A coyote crosses a street in the densely populated Westlake neighborhood, just west of downtown Los Angeles.
A coyote crosses a street in the densely populated Westlake neighborhood, just west of downtown Los Angeles. National Park Service/Public Domain

Again and again and again, the volunteers went looking for poop. They tromped through cemeteries and parks, hugged the fence line, and wandered paved and dirt roads in search of links about the size of their thumbs, with tapered ends. They avoided smaller nuggets—no thanks, opossums—and ones with rounded tips, which suggested they’d been dropped by a bobcat. These poop scouts were scouring Los Angeles and the Conejo Valley in search of hints about coyotes’ palates.

For several years, biologists have kept track of the canids moving around Southern California’s cities and suburbs. Researchers have tracked them with GPS collars and camera traps, and confirmed that they’ve been chowing down—but they haven’t gotten a full picture of all the meals coyotes are consuming.

“You hear a lot of different things, like, ‘Oh, they’re living off of rats, my neighbor’s feeding them, they’re only living off of cats in the neighborhood,” says Justin Brown, an ecologist at the National Park Service’s Santa Monica Mountains National Recreation Area. “People had a wide variety of thoughts.” To get a better picture of how the coyotes were flourishing in these urban and suburban enclaves, “you need to know what resources they’re using,” Brown says. Food is fuel, and the proof’s in the poop.

For the past two years, Brown has led a project to collect coyote scat around the Conejo Valley, including Thousand Oaks, and compare it to samples collected in denser, busier Los Angeles. “Our goal was to look at urban to suburban gradient, and see how that affects their diet,” Brown says.

Biologists and citizen scientists have been working together to sift bones, hair, and seeds from poop.
Biologists and citizen scientists have been working together to sift bones, hair, and seeds from poop. National Park Service/Public Domain

After a crash course in scat identification, volunteers fanned out to their assigned sites (27 in L.A., and 14 in Thousand Oaks), and looked for poop that fit the bill. To distinguish the coyote poop from piles left by domestic dogs, they only collected samples that had visible evidence of bone, hair, or fruit seeds—unlike Fido, coyotes eat their dinner whole.
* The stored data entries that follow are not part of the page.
-- ==== Sys2Proof/Laws/Registers.lean ====
section
/-!
SUPPORT. The laws of the register stores (R36): a word or field reads as written, and a write leaves every other word and every
field apart from it alone.
-/

namespace Sys2Proof.Machine

theorem word_setWord_same (s : State) (p : Page) (off : Nat) (w : Word) : (s.setWord p off w).word p off = w := by
  simp only [State.word, State.setWord, tget_tput_same]

theorem word_setWord_ne (s : State) (p q : Page) (off o : Nat) (w : Word) (h : pageBase q + o ≠ pageBase p + off) :
    (s.setWord p off w).word q o = s.word q o := by
  simp only [State.word, State.setWord]
  exact tget_tput_ne _ _ _ _ h

theorem wordP_setWordP_same (s : State) (p : Page) (off : Nat) (w : Word) : (s.setWordP p off w).wordP p off = w := by
  simp only [State.wordP, State.setWordP, tget_tput_same]

theorem wordP_setWordP_ne (s : State) (p q : Page) (off o : Nat) (w : Word) (h : pageBase q + o ≠ pageBase p + off) :
    (s.setWordP p off w).wordP q o = s.wordP q o := by
  simp only [State.wordP, State.setWordP]
  exact tget_tput_ne _ _ _ _ h

/-- A field reads as the low bits of what was written to it. -/
theorem rd_wr_same (s : State) (p : Page) (f : Field) (v : Nat) (h : f.lo ≤ f.hi) (h32 : f.hi < 32) :
    (s.wr p f v).rd p f = v % 2 ^ (f.hi + 1 - f.lo) := by
  simp only [State.rd, State.wr, word_setWord_same]
  exact fget_fset_same _ _ _ _ h h32

/-- A field of another register keeps its value. -/
theorem rd_wr_ne (s : State) (p q : Page) (f g : Field) (v : Nat) (h : pageBase q + g.off ≠ pageBase p + f.off) :
    (s.wr p f v).rd q g = s.rd q g := by
  simp only [State.rd, State.wr]
  rw [word_setWord_ne _ _ _ _ _ _ h]

/-- A field of the same register apart from the one written keeps its value. -/
theorem rd_wr_apart (s : State) (p : Page) (f g : Field) (v : Nat) (h : f.lo ≤ f.hi) (h32 : f.hi < 32) (ho : g.off = f.off)
    (hg : g.lo ≤ g.hi) (ha : g.hi < f.lo ∨ f.hi < g.lo) : (s.wr p f v).rd p g = s.rd p g := by
  simp only [State.rd, State.wr, ho, word_setWord_same]
  exact fget_fset_apart _ _ _ _ _ _ h h32 ha hg

/-- The occurrence queue of the page that records. -/
theorem queue_setQueue_same (s : State) (p : Page) (q : OccQueue) : (s.setQueue p q).queue p = q := by
  simp only [State.queue, State.setQueue, tget_tput_same]

theorem queue_setQueue_ne (s : State) (p r : Page) (q : OccQueue) (h : pageBase r ≠ pageBase p) :
    (s.setQueue p q).queue r = s.queue r := by
  simp only [State.queue, State.setQueue]
  exact tget_tput_ne _ _ _ _ h

/-- An occurrence reaches its page's queue. -/
theorem queue_occur_same (s : State) (p : Page) (c u d : Nat) :
    (s.occur p c u d).queue p = occPush (s.queue p) (occRecord c u d) := queue_setQueue_same _ _ _

theorem queue_occur_ne (s : State) (p r : Page) (c u d : Nat) (h : pageBase r ≠ pageBase p) :
    (s.occur p c u d).queue r = s.queue r := queue_setQueue_ne _ _ _ _ h

end Sys2Proof.Machine
end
They plopped the piles into paper bags. Back in the lab, researchers put them in pantyhose and ran them through the washer and dryer to clean them up and help make it easier to isolate and identify the bones, seeds, and other components inside. They also baked the poop, to kill parasites.

Coyotes tend to trod the same territory again and again, Brown says, so it’s likely that scat collected from the same site over time is shedding light on the behavior of the same individuals from one season to another. (It’s a more complete picture than, say, a stomach necropsy, which only gives a glimpse of the animal’s last meal—though the team did some of those, too.)

Still, scat’s not a perfect portal into the animals’ meals. Human food—such as burgers and bread—doesn’t tend to show up in the poop “unless the coyotes eat the wrapper,” Brown says, because our grub is more fully digestible than bone or tufts of hair. The team did find evidence of work gloves, a condom, shoe laces, and plenty of packaging. Whiskers provided a clue about how and when the animals were consuming the food intended for us and our pets. By snipping these into segments and performing stable isotope analysis—looking for ratios of carbon and nitrogen—researchers could gauge whether the animals had eaten corn, for instance, and how that had changed over time (give or take a few weeks).

Do suburban coyotes snack differently than urban ones?
Do suburban coyotes snack differently than urban ones? Connar L’Ecuyer/National Park Service/Public Domain

By early April 2019, they expect to be done with dissections—more than 3,200 in all. Then the team will tidy up the data and start submitting it to scientific journals. Based on their findings so far, it seems that the coyotes of Los Angeles are feasting on food for humans and pets, plus pets themselves (especially domestic cats), and fruit from ornamental trees, such as figs. The scat from Thousand Oaks indicates that the coyotes with more green space to roam around are noshing primarily on rabbits, followed by fruits, gophers, and insects.

Over the past few years, the relationship between Southern California’s humans and their canid neighbors has been more than a little strained. There have been several reports of coyotes eating family pets or biting people; humans, meanwhile, have occasionally taken out a coyote with a gun, and packed city council meetings wearing shirts calling on officials to evict the animals from their towns. Meanwhile, researchers have found that “a lot of [coyotes] are living pretty much everywhere, and a lot of them aren’t causing conflicts,” Brown says. Where they’re unwelcome, he adds, “we can control the food sources,” whether those are trees, or a buffet of offerings from overflowing trash cans. Some residents will surely think it’s not enough, but decoding the poop is one place to start.